While you're watching a greedy success story on the rise, Nora Ephron also shows you the creeping realization that at the top of McAlary's game, he was already a dinosaur, and the milk train almost crashed again when he smashed up his car in the pouring rain on the way home from Yankee Stadium at 2 a.m. going 70 miles an hour dead drunk on the FDR Drive. Like characters on prime-time soaps, he miraculously came back to life again. Learning to walk and talk again, he went back to work at the News and declared war on Mayor Rudy Giuliani. He was still overrated and overpaid, but a little more humanity seeped into his copy. His downfall started in 1994 when he exposed the "Jane Doe rape case" as a hoax, but instead of another Tawana Brawley, the facts in the case proved otherwise. Journalists, cops, friends, neighbors, and especially his editors turned on him, labeling him a hypocrite. He was sued for $12-million in a libel case that almost destroyed his credibility as a journalist. At the same time, his health went south, followed by surgery, chemotherapy, and radiation. But even here, Nora bleeds humor from a bruised turnip when his longtime friend and editor Hap Hairston (Courtney B. Vance) gets a heart attack at the same time and the two charm buddies up the controls on their morphine dispensers together over the telephone. Like winning the lottery, McAlary survived another lethal crisis and hopscotched back to the Daily News. Reduced to one column a week for less money, he was ready to throw in the towel when an anonymous call tipped him off that the cops had violently sodomized an immigrant janitor in a bathroom at police headquarters with a broom. McAlary blew the story wide open and the notorious Abner Louima case became a major police scandal that made headlines and won him the Pulitzer Prize -- "a mistake I can live with," he sniffed cynically. So McAlary was a lucky guy one last time -- and a legend in his own mind -- before he died of cancer in 1998.

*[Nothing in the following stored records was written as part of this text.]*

-- ==== Sys2Proof/Laws/State.lean ====
section
/-! SUPPORT. One lemma per field per update of State, so that no later proof unfolds a record update. -/

namespace Sys2Proof.Machine

@[simp] theorem State.writeReg_regs (s : State) (r : Fin 8) (v : Word) : (s.writeReg r v).regs = s.regs.set r v := rfl
@[simp] theorem State.writeReg_pc (s : State) (r : Fin 8) (v : Word) : (s.writeReg r v).pc = s.pc := rfl
@[simp] theorem State.writeReg_mem (s : State) (r : Fin 8) (v : Word) : (s.writeReg r v).mem = s.mem := rfl
@[simp] theorem State.writeReg_stack (s : State) (r : Fin 8) (v : Word) : (s.writeReg r v).stack = s.stack := rfl
@[simp] theorem State.writeReg_inputBuf (s : State) (r : Fin 8) (v : Word) : (s.writeReg r v).inputBuf = s.inputBuf := rfl
@[simp] theorem State.writeReg_status (s : State) (r : Fin 8) (v : Word) : (s.writeReg r v).status = s.status := rfl
@[simp] theorem State.writeReg_lineAnswers (s : State) (r : Fin 8) (v : Word) : (s.writeReg r v).lineAnswers = s.lineAnswers := rfl
@[simp] theorem State.writeReg_outAnswers (s : State) (r : Fin 8) (v : Word) : (s.writeReg r v).outAnswers = s.outAnswers := rfl
@[simp] theorem State.writeReg_output (s : State) (r : Fin 8) (v : Word) : (s.writeReg r v).output = s.output := rfl
@[simp] theorem State.writeReg_freeCount (s : State) (r : Fin 8) (v : Word) : (s.writeReg r v).freeCount = s.freeCount := rfl

@[simp] theorem State.advance_regs (s : State) (n : Nat) : (s.advance n).regs = s.regs := rfl
@[simp] theorem State.advance_pc (s : State) (n : Nat) : (s.advance n).pc = s.pc + BitVec.ofNat 16 n := rfl
@[simp] theorem State.advance_mem (s : State) (n : Nat) : (s.advance n).mem = s.mem := rfl
@[simp] theorem State.advance_stack (s : State) (n : Nat) : (s.advance n).stack = s.stack := rfl
@[simp] theorem State.advance_inputBuf (s : State) (n : Nat) : (s.advance n).inputBuf = s.inputBuf := rfl
@[simp] theorem State.advance_status (s : State) (n : Nat) : (s.advance n).status = s.status := rfl
@[simp] theorem State.advance_lineAnswers (s : State) (n : Nat) : (s.advance n).lineAnswers = s.lineAnswers := rfl
@[simp] theorem State.advance_outAnswers (s : State) (n : Nat) : (s.advance n).outAnswers = s.outAnswers := rfl
@[simp] theorem State.advance_output (s : State) (n : Nat) : (s.advance n).output = s.output := rfl
@[simp] theorem State.advance_freeCount (s : State) (n : Nat) : (s.advance n).freeCount = s.freeCount := rfl
@[simp] theorem State.advance_readReg (s : State) (n : Nat) (q : Fin 8) : (s.advance n).readReg q = s.readReg q := rfl

@[simp] theorem State.setPc_regs (s : State) (t : Word) : (s.setPc t).regs = s.regs := rfl
@[simp] theorem State.setPc_pc (s : State) (t : Word) : (s.setPc t).pc = t := rfl
@[simp] theorem State.setPc_mem (s : State) (t : Word) : (s.setPc t).mem = s.mem := rfl
@[simp] theorem State.setPc_stack (s : State) (t : Word) : (s.setPc t).stack = s.stack := rfl
@[simp] theorem State.setPc_inputBuf (s : State) (t : Word) : (s.setPc t).inputBuf = s.inputBuf := rfl
@[simp] theorem State.setPc_status (s : State) (t : Word) : (s.setPc t).status = s.status := rfl
@[simp] theorem State.setPc_lineAnswers (s : State) (t : Word) : (s.setPc t).lineAnswers = s.lineAnswers := rfl
@[simp] theorem State.setPc_outAnswers (s : State) (t : Word) : (s.setPc t).outAnswers = s.outAnswers := rfl
@[simp] theorem State.setPc_output (s : State) (t : Word) : (s.setPc t).output = s.output := rfl
@[simp] theorem State.setPc_freeCount (s : State) (t : Word) : (s.setPc t).freeCount = s.freeCount := rfl
@[simp] theorem State.setPc_readReg (s : State) (t : Word) (q : Fin 8) : (s.setPc t).readReg q = s.readReg q := rfl

@[simp] theorem State.storeWord_regs (s : State) (a : Nat) (v : Word) : (s.storeWord a v).regs = s.regs := rfl
@[simp] theorem State.storeWord_pc (s : State) (a : Nat) (v : Word) : (s.storeWord a v).pc = s.pc := rfl
@[simp] theorem State.storeWord_mem (s : State) (a : Nat) (v : Word) : (s.storeWord a v).mem = s.mem.writeWord a v := rfl
@[simp] theorem State.storeWord_stack (s : State) (a : Nat) (v : Word) : (s.storeWord a v).stack = s.stack := rfl
@[simp] theorem State.storeWord_inputBuf (s : State) (a : Nat) (v : Word) : (s.storeWord a v).inputBuf = s.inputBuf := rfl
@[simp] theorem State.storeWord_status (s : State) (a : Nat) (v : Word) : (s.storeWord a v).status = s.status := rfl
@[simp] theorem State.storeWord_lineAnswers (s : State) (a : Nat) (v : Word) : (s.storeWord a v).lineAnswers = s.lineAnswers := rfl
@[simp] theorem State.storeWord_outAnswers (s : State) (a : Nat) (v : Word) : (s.storeWord a v).outAnswers = s.outAnswers := rfl
@[simp] theorem State.storeWord_output (s : State) (a : Nat) (v : Word) : (s.storeWord a v).output = s.output := rfl
@[simp] theorem State.storeWord_freeCount (s : State) (a : Nat) (v : Word) : (s.storeWord a v).freeCount = s.freeCount := rfl
@[simp] theorem State.storeWord_readReg (s : State) (a : Nat) (v : Word) (q : Fin 8) : (s.storeWord a v).readReg q = s.readReg q := rfl

@[simp] theorem State.setStack_regs (s : State) (st : List Word) : (s.setStack st).regs = s.regs := rfl
@[simp] theorem State.setStack_pc (s : State) (st : List Word) : (s.setStack st).pc = s.pc := rfl
@[simp] theorem State.setStack_mem (s : State) (st : List Word) : (s.setStack st).mem = s.mem := rfl
@[simp] theorem State.setStack_stack (s : State) (st : List Word) : (s.setStack st).stack = st := rfl
@[simp] theorem State.setStack_inputBuf (s : State) (st : List Word) : (s.setStack st).inputBuf = s.inputBuf := rfl
@[simp] theorem State.setStack_status (s : State) (st : List Word) : (s.setStack st).status = s.status := rfl
@[simp] theorem State.setStack_lineAnswers (s : State) (st : List Word) : (s.setStack st).lineAnswers = s.lineAnswers := rfl
@[simp] theorem State.setStack_outAnswers (s : State) (st : List Word) : (s.setStack st).outAnswers = s.outAnswers := rfl
@[simp] theorem State.setStack_output (s : State) (st : List Word) : (s.setStack st).output = s.output := rfl
@[simp] theorem State.setStack_freeCount (s : State) (st : List Word) : (s.setStack st).freeCount = s.freeCount := rfl
@[simp] theorem State.setStack_readReg (s : State) (st : List Word) (q : Fin 8) : (s.setStack st).readReg q = s.readReg q := rfl

@[simp] theorem State.enterHalted_regs (s : State) : (s.enterHalted).regs = s.regs := rfl
@[simp] theorem State.enterHalted_pc (s : State) : (s.enterHalted).pc = s.pc := rfl
@[simp] theorem State.enterHalted_mem (s : State) : (s.enterHalted).mem = s.mem := rfl
@[simp] theorem State.enterHalted_stack (s : State) : (s.enterHalted).stack = s.stack := rfl
@[simp] theorem State.enterHalted_inputBuf (s : State) : (s.enterHalted).inputBuf = s.inputBuf := rfl
@[simp] theorem State.enterHalted_status (s : State) : (s.enterHalted).status = .halted := rfl
@[simp] theorem State.enterHalted_lineAnswers (s : State) : (s.enterHalted).lineAnswers = s.lineAnswers := rfl
@[simp] theorem State.enterHalted_outAnswers (s : State) : (s.enterHalted).outAnswers = s.outAnswers := rfl
@[simp] theorem State.enterHalted_output (s : State) : (s.enterHalted).output = s.output := rfl
@[simp] theorem State.enterHalted_freeCount (s : State) : (s.enterHalted).freeCount = s.freeCount := rfl
@[simp] theorem State.enterHalted_readReg (s : State) (q : Fin 8) : (s.enterHalted).readReg q = s.readReg q := rfl

@[simp] theorem State.takeFault_regs (s : State) (kind : FaultKind) : (s.takeFault kind).regs = s.regs := rfl
@[simp] theorem State.takeFault_pc (s : State) (kind : FaultKind) : (s.takeFault kind).pc = s.pc := rfl
@[simp] theorem State.takeFault_mem (s : State) (kind : FaultKind) : (s.takeFault kind).mem = s.mem := rfl
@[simp] theorem State.takeFault_stack (s : State) (kind : FaultKind) : (s.takeFault kind).stack = s.stack := rfl
@[simp] theorem State.takeFault_inputBuf (s : State) (kind : FaultKind) : (s.takeFault kind).inputBuf = s.inputBuf := rfl
@[simp] theorem State.takeFault_status (s : State) (kind : FaultKind) : (s.takeFault kind).status = .faulted kind s.pc := rfl
@[simp] theorem State.takeFault_lineAnswers (s : State) (kind : FaultKind) : (s.takeFault kind).lineAnswers = s.lineAnswers := rfl
@[simp] theorem State.takeFault_outAnswers (s : State) (kind : FaultKind) : (s.takeFault kind).outAnswers = s.outAnswers := rfl
@[simp] theorem State.takeFault_output (s : State) (kind : FaultKind) : (s.takeFault kind).output = s.output := rfl
@[simp] theorem State.takeFault_freeCount (s : State) (kind : FaultKind) : (s.takeFault kind).freeCount = s.freeCount := rfl
@[simp] theorem State.takeFault_readReg (s : State) (kind : FaultKind) (q : Fin 8) : (s.takeFault kind).readReg q = s.readReg q := rfl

Nora Ephron was terminally ill herself when she wrote this play. In its most poignant scene, when Tom Hanks, as Mike McAlary, talks about why he wasn't ready to die yet, the audience at the preview I attended was visibly moved, intrinsically sensing the author's own private regrets about saying goodbye too soon. Mr. Hanks, who agreed to a limited run of her play as a personal celebration of their friendship, ends the play with McAlary's final story -- his own eulogy. Lucky Guy tells a great story about journalism with a perfect star who does everything right. He bellows. He rants. He yells obscenities. He moves like a motorcycle. And he triggers every emotional pulse. (It's also a kick to see him share the stage with his old Bosom Buddies co-star Peter Scolari, as fellow columnist Michael Daly.) But Lucky Guy is also a personal statement about what used to be the glory and the nature of journalism. Bigger-than-life writers were up and then they were down; all it took to re-invent your byline was one more good story. It's also a lament for the slow death of the print media in a bygone era before digital technology turned a once noble profession cold as a zombie's heart.

Excelsior! Lucky Guy has certainly warmed mine.